Exercise details
Please find the number of lines in the material below where the string "bufGet" occurs, and give only that number.

Source material
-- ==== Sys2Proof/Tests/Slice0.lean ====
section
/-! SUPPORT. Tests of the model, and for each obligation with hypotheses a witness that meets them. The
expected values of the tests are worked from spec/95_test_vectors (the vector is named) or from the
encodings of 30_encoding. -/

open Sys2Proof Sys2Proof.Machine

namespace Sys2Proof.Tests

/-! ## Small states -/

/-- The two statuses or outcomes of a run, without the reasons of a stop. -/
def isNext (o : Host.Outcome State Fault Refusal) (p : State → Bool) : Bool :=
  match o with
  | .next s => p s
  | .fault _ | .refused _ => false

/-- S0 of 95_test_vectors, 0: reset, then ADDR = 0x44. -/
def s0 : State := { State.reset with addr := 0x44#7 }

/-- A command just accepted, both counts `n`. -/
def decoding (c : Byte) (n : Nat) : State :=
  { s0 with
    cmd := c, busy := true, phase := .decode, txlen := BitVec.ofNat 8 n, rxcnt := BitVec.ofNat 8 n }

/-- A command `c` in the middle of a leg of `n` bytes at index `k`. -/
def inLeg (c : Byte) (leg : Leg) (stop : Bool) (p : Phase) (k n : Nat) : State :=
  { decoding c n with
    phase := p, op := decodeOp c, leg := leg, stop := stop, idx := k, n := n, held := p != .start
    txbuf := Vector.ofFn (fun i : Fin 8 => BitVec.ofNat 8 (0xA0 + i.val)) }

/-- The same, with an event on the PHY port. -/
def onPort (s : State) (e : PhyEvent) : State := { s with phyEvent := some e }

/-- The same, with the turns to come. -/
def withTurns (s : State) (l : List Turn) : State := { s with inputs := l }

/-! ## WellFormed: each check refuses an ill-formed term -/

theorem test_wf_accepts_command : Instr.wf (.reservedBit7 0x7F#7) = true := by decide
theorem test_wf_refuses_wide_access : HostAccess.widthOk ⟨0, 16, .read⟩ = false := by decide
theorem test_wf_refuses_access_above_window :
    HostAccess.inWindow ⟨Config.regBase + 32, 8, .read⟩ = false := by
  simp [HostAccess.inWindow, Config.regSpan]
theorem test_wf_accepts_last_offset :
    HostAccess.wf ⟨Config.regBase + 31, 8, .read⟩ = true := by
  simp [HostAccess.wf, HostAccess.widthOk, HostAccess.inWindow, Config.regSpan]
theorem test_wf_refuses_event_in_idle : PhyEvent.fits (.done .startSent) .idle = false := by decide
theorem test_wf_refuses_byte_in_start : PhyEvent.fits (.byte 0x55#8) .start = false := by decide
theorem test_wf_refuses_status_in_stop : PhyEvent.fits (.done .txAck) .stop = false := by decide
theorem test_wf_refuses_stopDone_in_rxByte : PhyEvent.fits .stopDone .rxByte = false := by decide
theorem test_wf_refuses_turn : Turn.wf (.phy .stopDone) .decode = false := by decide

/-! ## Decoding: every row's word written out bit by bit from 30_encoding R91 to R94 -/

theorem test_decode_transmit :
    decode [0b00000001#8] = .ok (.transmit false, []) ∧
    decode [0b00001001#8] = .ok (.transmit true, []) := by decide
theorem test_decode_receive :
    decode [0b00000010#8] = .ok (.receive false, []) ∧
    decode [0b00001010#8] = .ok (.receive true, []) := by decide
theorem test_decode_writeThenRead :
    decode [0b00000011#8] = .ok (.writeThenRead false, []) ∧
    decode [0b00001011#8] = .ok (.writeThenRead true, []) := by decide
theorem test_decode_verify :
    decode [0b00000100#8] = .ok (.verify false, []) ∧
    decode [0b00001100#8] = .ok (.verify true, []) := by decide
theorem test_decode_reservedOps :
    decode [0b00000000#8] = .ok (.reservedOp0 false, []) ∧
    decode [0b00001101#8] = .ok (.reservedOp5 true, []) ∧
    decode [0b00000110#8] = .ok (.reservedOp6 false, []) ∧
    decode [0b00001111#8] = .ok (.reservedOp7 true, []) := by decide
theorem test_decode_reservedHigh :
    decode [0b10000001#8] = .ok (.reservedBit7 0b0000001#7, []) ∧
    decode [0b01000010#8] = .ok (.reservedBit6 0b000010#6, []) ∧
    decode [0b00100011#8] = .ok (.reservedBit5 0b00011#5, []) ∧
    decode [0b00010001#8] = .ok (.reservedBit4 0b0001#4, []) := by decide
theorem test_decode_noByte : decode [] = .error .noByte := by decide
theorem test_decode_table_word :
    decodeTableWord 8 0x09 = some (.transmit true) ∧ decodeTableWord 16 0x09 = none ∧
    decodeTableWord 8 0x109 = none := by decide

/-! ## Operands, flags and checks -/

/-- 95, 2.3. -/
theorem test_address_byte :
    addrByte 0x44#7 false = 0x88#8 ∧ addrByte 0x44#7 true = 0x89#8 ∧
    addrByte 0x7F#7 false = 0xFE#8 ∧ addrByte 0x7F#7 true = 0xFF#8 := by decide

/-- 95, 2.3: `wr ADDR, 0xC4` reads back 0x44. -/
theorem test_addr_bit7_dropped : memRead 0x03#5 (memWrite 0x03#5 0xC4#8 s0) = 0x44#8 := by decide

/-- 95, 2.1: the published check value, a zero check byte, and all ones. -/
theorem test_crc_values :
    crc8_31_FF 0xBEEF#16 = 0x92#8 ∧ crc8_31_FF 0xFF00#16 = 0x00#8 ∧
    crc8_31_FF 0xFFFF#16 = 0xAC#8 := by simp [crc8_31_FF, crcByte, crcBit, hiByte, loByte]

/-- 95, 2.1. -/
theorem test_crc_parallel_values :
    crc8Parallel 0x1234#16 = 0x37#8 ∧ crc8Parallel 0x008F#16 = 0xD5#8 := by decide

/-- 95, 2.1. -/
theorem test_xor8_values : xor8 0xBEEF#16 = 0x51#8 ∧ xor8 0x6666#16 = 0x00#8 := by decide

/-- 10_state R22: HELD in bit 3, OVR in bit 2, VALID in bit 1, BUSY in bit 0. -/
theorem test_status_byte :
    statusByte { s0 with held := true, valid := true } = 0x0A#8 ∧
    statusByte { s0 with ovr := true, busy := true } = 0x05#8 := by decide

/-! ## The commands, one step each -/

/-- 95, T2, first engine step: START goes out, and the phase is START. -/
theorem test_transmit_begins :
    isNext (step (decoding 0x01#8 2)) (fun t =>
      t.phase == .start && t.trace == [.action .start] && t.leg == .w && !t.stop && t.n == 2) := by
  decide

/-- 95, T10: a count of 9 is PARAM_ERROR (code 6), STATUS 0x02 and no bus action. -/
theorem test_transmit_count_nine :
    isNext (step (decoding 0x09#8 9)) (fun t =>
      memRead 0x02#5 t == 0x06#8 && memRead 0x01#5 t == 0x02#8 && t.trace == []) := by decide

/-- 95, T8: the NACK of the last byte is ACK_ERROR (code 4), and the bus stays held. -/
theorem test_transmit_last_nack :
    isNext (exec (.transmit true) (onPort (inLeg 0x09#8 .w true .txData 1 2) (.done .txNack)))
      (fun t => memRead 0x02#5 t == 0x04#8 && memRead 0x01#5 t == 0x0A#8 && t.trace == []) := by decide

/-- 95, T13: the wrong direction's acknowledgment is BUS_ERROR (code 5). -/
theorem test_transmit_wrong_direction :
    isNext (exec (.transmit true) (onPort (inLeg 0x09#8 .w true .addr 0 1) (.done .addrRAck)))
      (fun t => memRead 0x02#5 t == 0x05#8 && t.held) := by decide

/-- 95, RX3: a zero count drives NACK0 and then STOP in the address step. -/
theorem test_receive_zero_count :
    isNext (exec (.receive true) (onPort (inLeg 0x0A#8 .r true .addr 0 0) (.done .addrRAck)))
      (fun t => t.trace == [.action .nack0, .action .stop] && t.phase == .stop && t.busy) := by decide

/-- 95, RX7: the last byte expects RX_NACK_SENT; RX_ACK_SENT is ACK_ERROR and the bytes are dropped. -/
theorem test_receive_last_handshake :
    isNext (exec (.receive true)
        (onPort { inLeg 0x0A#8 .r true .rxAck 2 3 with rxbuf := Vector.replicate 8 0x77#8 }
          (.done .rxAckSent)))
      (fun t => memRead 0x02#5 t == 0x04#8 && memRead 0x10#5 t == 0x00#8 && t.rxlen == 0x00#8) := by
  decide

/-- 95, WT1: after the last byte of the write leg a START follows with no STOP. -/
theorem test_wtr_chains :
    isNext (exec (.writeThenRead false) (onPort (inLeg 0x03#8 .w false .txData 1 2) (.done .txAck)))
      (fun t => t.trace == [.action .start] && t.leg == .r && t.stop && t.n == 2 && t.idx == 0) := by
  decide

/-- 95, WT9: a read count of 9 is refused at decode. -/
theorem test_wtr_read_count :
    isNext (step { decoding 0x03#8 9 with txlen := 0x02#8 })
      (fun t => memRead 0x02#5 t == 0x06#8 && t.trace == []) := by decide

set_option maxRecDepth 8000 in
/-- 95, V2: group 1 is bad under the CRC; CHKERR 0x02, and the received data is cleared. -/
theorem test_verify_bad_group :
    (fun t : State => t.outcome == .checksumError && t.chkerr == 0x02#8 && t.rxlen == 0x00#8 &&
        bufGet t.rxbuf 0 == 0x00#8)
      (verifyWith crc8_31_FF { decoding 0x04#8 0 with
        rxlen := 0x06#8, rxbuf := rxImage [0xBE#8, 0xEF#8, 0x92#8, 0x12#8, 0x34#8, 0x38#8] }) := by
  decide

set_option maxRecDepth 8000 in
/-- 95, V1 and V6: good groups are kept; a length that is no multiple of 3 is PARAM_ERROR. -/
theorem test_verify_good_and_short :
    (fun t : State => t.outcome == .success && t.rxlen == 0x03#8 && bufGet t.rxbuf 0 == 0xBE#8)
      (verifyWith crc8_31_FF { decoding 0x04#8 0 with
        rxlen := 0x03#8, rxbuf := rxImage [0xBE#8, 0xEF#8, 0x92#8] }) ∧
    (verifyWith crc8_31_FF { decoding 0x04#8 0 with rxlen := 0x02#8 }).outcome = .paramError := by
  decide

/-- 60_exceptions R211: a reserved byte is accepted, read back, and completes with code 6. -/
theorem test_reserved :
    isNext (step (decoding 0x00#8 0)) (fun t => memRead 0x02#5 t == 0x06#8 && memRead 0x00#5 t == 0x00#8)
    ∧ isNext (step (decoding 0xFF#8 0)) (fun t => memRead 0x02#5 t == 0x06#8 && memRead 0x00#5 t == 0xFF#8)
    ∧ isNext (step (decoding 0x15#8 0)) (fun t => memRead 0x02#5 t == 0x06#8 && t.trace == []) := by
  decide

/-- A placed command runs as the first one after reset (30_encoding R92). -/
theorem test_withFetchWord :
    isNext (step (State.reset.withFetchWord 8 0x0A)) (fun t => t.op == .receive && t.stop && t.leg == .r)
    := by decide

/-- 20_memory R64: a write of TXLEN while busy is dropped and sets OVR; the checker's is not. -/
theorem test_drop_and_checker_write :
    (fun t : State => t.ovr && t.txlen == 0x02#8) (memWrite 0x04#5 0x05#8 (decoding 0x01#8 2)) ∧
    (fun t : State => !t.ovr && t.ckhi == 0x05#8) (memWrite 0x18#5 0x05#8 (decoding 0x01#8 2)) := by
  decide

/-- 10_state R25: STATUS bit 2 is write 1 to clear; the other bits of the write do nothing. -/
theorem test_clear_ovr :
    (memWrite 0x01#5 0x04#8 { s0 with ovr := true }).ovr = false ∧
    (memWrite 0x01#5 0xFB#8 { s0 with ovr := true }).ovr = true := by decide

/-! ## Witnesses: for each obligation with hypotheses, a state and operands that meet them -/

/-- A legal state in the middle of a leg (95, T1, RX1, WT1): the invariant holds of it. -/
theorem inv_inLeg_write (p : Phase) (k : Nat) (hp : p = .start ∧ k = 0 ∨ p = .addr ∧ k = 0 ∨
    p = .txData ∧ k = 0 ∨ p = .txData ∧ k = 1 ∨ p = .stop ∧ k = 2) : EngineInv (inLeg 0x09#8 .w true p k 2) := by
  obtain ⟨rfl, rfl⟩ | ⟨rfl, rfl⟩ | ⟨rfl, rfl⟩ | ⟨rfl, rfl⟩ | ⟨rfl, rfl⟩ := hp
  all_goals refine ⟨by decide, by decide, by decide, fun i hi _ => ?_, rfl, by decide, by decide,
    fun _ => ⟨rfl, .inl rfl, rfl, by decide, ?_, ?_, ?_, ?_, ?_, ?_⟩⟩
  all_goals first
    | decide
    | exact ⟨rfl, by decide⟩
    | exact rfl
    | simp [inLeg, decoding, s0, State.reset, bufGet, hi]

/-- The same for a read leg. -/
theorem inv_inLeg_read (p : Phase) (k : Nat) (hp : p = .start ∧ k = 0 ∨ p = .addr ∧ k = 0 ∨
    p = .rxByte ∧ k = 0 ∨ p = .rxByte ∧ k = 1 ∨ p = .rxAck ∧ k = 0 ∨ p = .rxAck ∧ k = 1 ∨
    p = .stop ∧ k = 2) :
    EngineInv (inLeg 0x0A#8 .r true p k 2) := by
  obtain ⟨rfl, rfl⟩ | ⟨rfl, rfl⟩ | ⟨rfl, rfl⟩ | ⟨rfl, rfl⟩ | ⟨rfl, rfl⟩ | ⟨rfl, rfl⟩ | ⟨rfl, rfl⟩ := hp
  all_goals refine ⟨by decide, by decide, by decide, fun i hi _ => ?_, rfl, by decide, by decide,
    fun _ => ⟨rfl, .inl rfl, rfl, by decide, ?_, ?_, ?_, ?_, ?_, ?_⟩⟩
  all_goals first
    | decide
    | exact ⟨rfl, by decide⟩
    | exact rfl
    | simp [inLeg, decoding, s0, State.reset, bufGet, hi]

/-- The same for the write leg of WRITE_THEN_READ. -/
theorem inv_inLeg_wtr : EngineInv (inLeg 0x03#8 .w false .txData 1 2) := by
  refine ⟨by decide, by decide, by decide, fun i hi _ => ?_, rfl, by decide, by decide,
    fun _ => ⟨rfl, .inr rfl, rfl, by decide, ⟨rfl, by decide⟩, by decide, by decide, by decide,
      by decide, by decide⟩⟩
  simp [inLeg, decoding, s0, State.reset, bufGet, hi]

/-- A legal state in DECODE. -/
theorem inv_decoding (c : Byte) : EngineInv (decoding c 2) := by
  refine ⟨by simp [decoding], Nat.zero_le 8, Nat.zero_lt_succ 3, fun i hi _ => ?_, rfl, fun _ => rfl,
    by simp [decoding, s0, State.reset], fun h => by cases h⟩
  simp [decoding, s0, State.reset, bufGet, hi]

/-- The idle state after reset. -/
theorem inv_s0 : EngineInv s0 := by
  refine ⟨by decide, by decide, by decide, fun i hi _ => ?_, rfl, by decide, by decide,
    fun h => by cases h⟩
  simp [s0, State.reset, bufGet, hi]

Answer for this exercise
7